- [What the exercise asks]: Search the records below for the word "start", then return every line where it appears.

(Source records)
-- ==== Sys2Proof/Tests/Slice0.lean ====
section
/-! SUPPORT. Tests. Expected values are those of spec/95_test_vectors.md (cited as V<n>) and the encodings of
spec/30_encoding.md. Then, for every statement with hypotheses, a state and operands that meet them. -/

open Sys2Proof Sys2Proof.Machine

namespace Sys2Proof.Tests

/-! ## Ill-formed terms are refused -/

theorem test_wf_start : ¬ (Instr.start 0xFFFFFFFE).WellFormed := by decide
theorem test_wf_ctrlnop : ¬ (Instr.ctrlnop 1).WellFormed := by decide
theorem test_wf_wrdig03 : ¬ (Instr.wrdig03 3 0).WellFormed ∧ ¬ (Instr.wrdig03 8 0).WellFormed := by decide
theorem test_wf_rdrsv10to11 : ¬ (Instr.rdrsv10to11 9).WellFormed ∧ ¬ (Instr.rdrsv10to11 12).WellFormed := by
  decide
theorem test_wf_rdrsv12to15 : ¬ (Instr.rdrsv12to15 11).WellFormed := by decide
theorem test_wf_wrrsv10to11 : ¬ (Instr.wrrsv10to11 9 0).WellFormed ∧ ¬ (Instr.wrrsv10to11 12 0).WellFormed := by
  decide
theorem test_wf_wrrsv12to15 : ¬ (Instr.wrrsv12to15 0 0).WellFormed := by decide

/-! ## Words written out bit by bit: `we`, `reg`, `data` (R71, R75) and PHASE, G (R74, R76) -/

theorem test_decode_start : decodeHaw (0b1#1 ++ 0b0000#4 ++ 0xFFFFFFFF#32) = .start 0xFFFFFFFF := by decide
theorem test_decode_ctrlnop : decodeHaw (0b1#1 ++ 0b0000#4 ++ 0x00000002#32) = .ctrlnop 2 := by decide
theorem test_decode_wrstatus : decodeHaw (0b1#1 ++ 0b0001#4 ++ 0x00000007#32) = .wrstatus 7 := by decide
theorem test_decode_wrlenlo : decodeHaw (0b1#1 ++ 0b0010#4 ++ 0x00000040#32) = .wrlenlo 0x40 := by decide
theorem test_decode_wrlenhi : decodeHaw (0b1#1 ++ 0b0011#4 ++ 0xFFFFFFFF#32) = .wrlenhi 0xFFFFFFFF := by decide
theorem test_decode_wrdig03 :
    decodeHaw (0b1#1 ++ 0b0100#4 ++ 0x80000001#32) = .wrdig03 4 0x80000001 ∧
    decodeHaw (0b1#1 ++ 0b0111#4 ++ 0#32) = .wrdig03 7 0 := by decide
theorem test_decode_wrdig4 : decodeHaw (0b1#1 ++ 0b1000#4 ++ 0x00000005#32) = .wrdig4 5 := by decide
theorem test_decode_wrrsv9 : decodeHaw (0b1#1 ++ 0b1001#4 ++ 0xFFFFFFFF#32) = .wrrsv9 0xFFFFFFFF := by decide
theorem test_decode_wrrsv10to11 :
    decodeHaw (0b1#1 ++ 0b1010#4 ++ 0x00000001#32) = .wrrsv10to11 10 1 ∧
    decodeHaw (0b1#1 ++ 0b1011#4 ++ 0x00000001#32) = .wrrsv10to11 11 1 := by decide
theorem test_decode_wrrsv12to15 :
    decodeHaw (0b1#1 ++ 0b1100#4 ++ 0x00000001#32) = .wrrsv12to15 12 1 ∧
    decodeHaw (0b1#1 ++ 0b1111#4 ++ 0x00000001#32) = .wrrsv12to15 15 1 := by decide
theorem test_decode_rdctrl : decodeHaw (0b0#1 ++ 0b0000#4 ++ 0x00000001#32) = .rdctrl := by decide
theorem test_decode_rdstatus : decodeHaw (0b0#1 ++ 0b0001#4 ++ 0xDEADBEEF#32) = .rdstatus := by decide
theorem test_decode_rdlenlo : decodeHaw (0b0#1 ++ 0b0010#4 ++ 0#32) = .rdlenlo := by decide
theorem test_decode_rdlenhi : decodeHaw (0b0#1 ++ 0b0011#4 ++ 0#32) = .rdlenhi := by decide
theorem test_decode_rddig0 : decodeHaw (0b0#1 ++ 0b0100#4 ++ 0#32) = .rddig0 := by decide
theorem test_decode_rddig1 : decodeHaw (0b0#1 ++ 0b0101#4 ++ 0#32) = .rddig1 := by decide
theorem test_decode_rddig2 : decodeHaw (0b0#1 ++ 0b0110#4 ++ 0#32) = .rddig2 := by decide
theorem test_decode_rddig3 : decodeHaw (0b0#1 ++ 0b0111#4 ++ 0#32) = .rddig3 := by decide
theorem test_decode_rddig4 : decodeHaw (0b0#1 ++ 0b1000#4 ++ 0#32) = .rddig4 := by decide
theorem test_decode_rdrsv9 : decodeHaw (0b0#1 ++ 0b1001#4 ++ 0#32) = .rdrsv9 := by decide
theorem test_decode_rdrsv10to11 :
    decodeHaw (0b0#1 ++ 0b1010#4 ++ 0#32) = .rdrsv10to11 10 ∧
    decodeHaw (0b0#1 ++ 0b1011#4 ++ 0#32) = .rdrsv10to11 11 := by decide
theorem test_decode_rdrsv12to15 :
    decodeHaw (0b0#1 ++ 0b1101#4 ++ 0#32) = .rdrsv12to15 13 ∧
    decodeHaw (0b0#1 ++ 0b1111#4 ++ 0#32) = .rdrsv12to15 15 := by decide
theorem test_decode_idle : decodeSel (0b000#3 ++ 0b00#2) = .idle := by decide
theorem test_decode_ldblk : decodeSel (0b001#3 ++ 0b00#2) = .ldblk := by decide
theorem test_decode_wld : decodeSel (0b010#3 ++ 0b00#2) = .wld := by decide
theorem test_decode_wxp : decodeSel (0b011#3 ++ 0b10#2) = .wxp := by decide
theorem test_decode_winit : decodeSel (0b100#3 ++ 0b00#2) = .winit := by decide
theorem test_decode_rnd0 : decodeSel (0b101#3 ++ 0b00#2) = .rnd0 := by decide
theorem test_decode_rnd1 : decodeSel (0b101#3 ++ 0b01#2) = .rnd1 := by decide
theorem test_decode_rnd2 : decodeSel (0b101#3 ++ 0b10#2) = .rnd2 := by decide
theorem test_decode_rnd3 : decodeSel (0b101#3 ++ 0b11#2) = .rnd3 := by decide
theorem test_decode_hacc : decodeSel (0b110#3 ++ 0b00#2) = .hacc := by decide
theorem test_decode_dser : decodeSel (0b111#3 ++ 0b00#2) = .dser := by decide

- [Solution]:
theorem test_wf_start : ¬ (Instr.start 0xFFFFFFFE).WellFormed := by decide
theorem test_decode_start : decodeHaw (0b1#1 ++ 0b0000#4 ++ 0xFFFFFFFF#32) = .start 0xFFFFFFFF := by decide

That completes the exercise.